Even before ventriloquist David Strassman came on stage, his offstage threats about mobile phones had the capacity crowd laughing.

The volume increased when Strassman appeared carrying his new character, Grandpa Ted E. Bare, and did not drop all evening.

Abuse is an integral part of Strassman's humour and he started off, through Grandpa, by calling everyone "chowderheads".

The use of a foreign term to Australian audiences was misleading because there was plenty of evidence to come of a master entertainer's ability to make his show local.

Strassman teased the Eagles, made references to Telstra, to the shark at Cottesloe and even to Rottnest.

He unwrapped one finely honed skill after another. An example was when he risked inviting audience questions to test the psychic powers of puppet Chuck Wood.

His replies were lightning fast and funny, including one trumping a woman who asked him to guess her bra size. A heckler who took him on paid the hilarious price.
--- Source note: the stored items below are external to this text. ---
-- ==== Sys2Proof/Laws/Padding.lean ====
section
/-! SUPPORT. The padding codec (spec 42_padding.md R150, R152): lengths, bytes, the separator, the round trip. -/

namespace Sys2Proof.Machine

theorem padByte_ne_zero (r : Byte) : padByte r ≠ 0x00#8 := by
  unfold padByte
  split
  · decide
  · assumption

@[simp] theorem length_draws (s : State) (k : Nat) : (draws s k).length = k := by
  simp [draws]

/-- With B - 3 - L draws the padded block has B bytes (R150). -/
theorem length_padEncode {msg : Buf} {len : Nat} {r : List Byte} (h : len ≤ msg.length) :
    (padEncode msg len r).length = r.length + 3 + len := by
  simp [padEncode, Nat.min_eq_left h]
  omega

/-- The shape of the block behind the marker bytes: pad bytes, separator, message. -/
theorem padEncode_eq (msg : Buf) (len : Nat) (r : List Byte) :
    padEncode msg len r = 0x00#8 :: 0x02#8 :: (r.map padByte ++ 0x00#8 :: msg.take len) := by
  simp [padEncode]

theorem byteAt_cons_zero (b : Byte) (x : Buf) : byteAt (b :: x) 0 = b := rfl

theorem byteAt_cons_succ (b : Byte) (x : Buf) (i : Nat) : byteAt (b :: x) (i + 1) = byteAt x i := rfl

theorem byteAt_append_left {x y : Buf} {i : Nat} (h : i < x.length) : byteAt (x ++ y) i = byteAt x i := by
  simp [byteAt, List.getD_eq_getElem?_getD, List.getElem?_append_left h]

theorem byteAt_append_right {x y : Buf} {i : Nat} (h : x.length ≤ i) :
    byteAt (x ++ y) i = byteAt y (i - x.length) := by
  simp [byteAt, List.getD_eq_getElem?_getD, List.getElem?_append_right h]

theorem byteAt_take {x : Buf} {n i : Nat} (h : i < n) : byteAt (x.take n) i = byteAt x i := by
  simp [byteAt, List.getD_eq_getElem?_getD, h]

theorem byteAt_drop (x : Buf) (n i : Nat) : byteAt (x.drop n) i = byteAt x (n + i) := by
  simp [byteAt, List.getD_eq_getElem?_getD, List.getElem?_drop]

theorem byteAt_map_padByte {r : List Byte} {i : Nat} (h : i < r.length) :
    byteAt (r.map padByte) i = padByte (byteAt r i) := by
  simp [byteAt, List.getD_eq_getElem?_getD, h]

theorem byteAt_draws (s : State) {k i : Nat} (h : i < k) :
    byteAt (draws s k) i = s.rng.byteAt (s.rng.pos + i) := by
  simp [byteAt, draws, List.getD_eq_getElem?_getD, h]

theorem byteAt_replicate_zero (n i : Nat) : byteAt (List.replicate n 0x00#8) i = 0x00#8 := by
  by_cases h : i < n
  · simp [byteAt, List.getD_eq_getElem?_getD, h]
  · simp [byteAt, List.getD_eq_getElem?_getD, h]

theorem ext_byteAt {x y : Buf} (hl : x.length = y.length) (h : ∀ i < x.length, byteAt x i = byteAt y i) : x = y := by
  apply List.ext_getElem hl
  intro i h1 h2
  have := h i h1
  simpa [byteAt, List.getD_eq_getElem?_getD, h1, h2] using this

/-- No separator: every byte is non-zero. -/
theorem afterSeparator_eq_none (x : List Byte) :
    afterSeparator x = none ↔ ∀ i < x.length, byteAt x i ≠ 0x00#8 := by
  induction x with
  | nil => simp [afterSeparator]
  | cons b bs ih =>
    by_cases hb : b = 0x00#8
    · simp only [afterSeparator, if_pos hb, List.length_cons]
      constructor
      · intro h; cases h
      · intro h; exact absurd hb (h 0 (by omega))
    · simp only [afterSeparator, if_neg hb, ih, List.length_cons]
      constructor
      · intro h i hi
        cases i with
        | zero => exact hb
        | succ i => exact h i (by omega)
      · intro h i hi
        exact h (i + 1) (by omega)

/-- A separator at the least index `j` with a zero byte: the message is what stands after it. -/
theorem afterSeparator_eq_some (x : List Byte) (j : Nat) (hj : j < x.length) (hz : byteAt x j = 0x00#8)
    (hn : ∀ i < j, byteAt x i ≠ 0x00#8) : afterSeparator x = some (x.drop (j + 1)) := by
  induction x generalizing j with
  | nil => simp at hj
  | cons b bs ih =>
    cases j with
    | zero =>
      have hb : b = 0x00#8 := hz
      simp [afterSeparator, hb]
    | succ j =>
      have hb : b ≠ 0x00#8 := hn 0 (by omega)
      simp only [afterSeparator, if_neg hb, List.drop_succ_cons]
      exact ih j (by simpa using hj) hz (fun i hi => hn (i + 1) (by omega))

/-- What a separator found says: its index is the least one with a zero byte. -/
theorem afterSeparator_some_index (x m : List Byte) (h : afterSeparator x = some m) :
    ∃ j, j < x.length ∧ byteAt x j = 0x00#8 ∧ (∀ i < j, byteAt x i ≠ 0x00#8) ∧ m = x.drop (j + 1) := by
  induction x with
  | nil => simp [afterSeparator] at h
  | cons b bs ih =>
    by_cases hb : b = 0x00#8
    · simp only [afterSeparator, if_pos hb, Option.some.injEq] at h
      exact ⟨0, by simp, hb, by simp, by simp [h]⟩
    · simp only [afterSeparator, if_neg hb] at h
      obtain ⟨j, hj, hz, hn, hm⟩ := ih h
      refine ⟨j + 1, by simpa using hj, hz, ?_, by simpa using hm⟩
      intro i hi
      cases i with
      | zero => exact hb
      | succ i => exact hn i (by omega)

/-- A message found in a block of n bytes has at most n - 3 of them (R153). -/
theorem padDecode_length {x m : Buf} (h : padDecode x = some m) : m.length + 3 ≤ x.length := by
  unfold padDecode at h
  split at h
  · cases h
  · obtain ⟨j, hj, -, -, rfl⟩ := afterSeparator_some_index _ _ h
    simp at hj ⊢
    omega

/-- The pad bytes hold no zero, so the separator is found where PadEncode put it. -/
theorem afterSeparator_pad (r : List Byte) (m : List Byte) :
    afterSeparator (r.map padByte ++ 0x00#8 :: m) = some m := by
  induction r with
  | nil => simp [afterSeparator]
  | cons a as ih => simp [afterSeparator, padByte_ne_zero, ih]

/-- PadDecode gives back what PadEncode padded, whatever was drawn. -/
theorem padDecode_padEncode (msg : Buf) (len : Nat) (r : List Byte) :
    padDecode (padEncode msg len r) = some (msg.take len) := by
  rw [padEncode_eq]
  unfold padDecode
  rw [if_neg (by simp [byteAt])]
  simpa using afterSeparator_pad r (msg.take len)

end Sys2Proof.Machine
end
Strassman enticed volunteers but exercised the artistic discipline to avoid humiliating them - a cheap technique of some hypnotists - and created one of the highlights of the show.

Because Strassman is the PhD of ventriloquism, it may sometimes escape the audience how clever he is at physical manipulation of the puppets. He has enhanced that ability with astounding mechanical and robotic devices.

The first instinct of an audience is to inspect the ventriloquist to see how the voice transfers from his vocal cords to the puppet - do the lips move, is the mouth open, are there ripples in the neck?

Strassman is the sultan of surreptitiousness. A flicker of a lip move becomes a smile, a diversion directs an impertinent stare elsewhere.

The core of his gift is to make the puppet seem a live, thinking, talking, autonomous creature. It is all very well to do it with Chuck Wood, who looks like a tiny human but it is a mystery, in retrospect, how he gets adults to listen to a bear, a private eye dolphin, a beaver or a scary alien.

Strassman took an occasional break from the exhausting demands of self-dialogue but they were filled in by Sydney comedian Stef Torak, whose rap sampling was a treat.

The audience members were mostly in their late teens and 20s though there was a fair sprinkling of the middle-aged. Quite a few clutched teddy bears.

The show comes with a recommendation that children under 13 should not attend. Many of the jokes would be above their heads or too far below the belt for them.

Through the use of his puppets the entertainer was able to make explicit sexual references, swear, threaten violence and issue put-downs relating to physical characteristics which might not be thought funny by mixed audiences if delivered by a stand-up comedian - but in this context had them howling with laughter.

Strassman could have been tempted to be cruder but he seemed to have judged his audience's taste with precision. Another moderating influence was the character Ted E. Bare, whose innocence is the counter to the malevolent Chuck.

Those looking for sophisticated humour and social commentary will not find it but Strassman indicated in a couple of jokes that he could move upmarket if he wanted. A brilliant theme exemplifying this potential is the running gag where he breaks the spell - by having the puppets point out he produces their voices - and then quickly casts the same spell back again over his thralls.

On reflection, there is a suspicion Strassman's occasional "mistakes" with the voices are just a device which not only extracts even more laughter but binds us to him.

It temporarily reassures us to think the god who controls these puppets is human like us - but we are soon reminded we are wrong.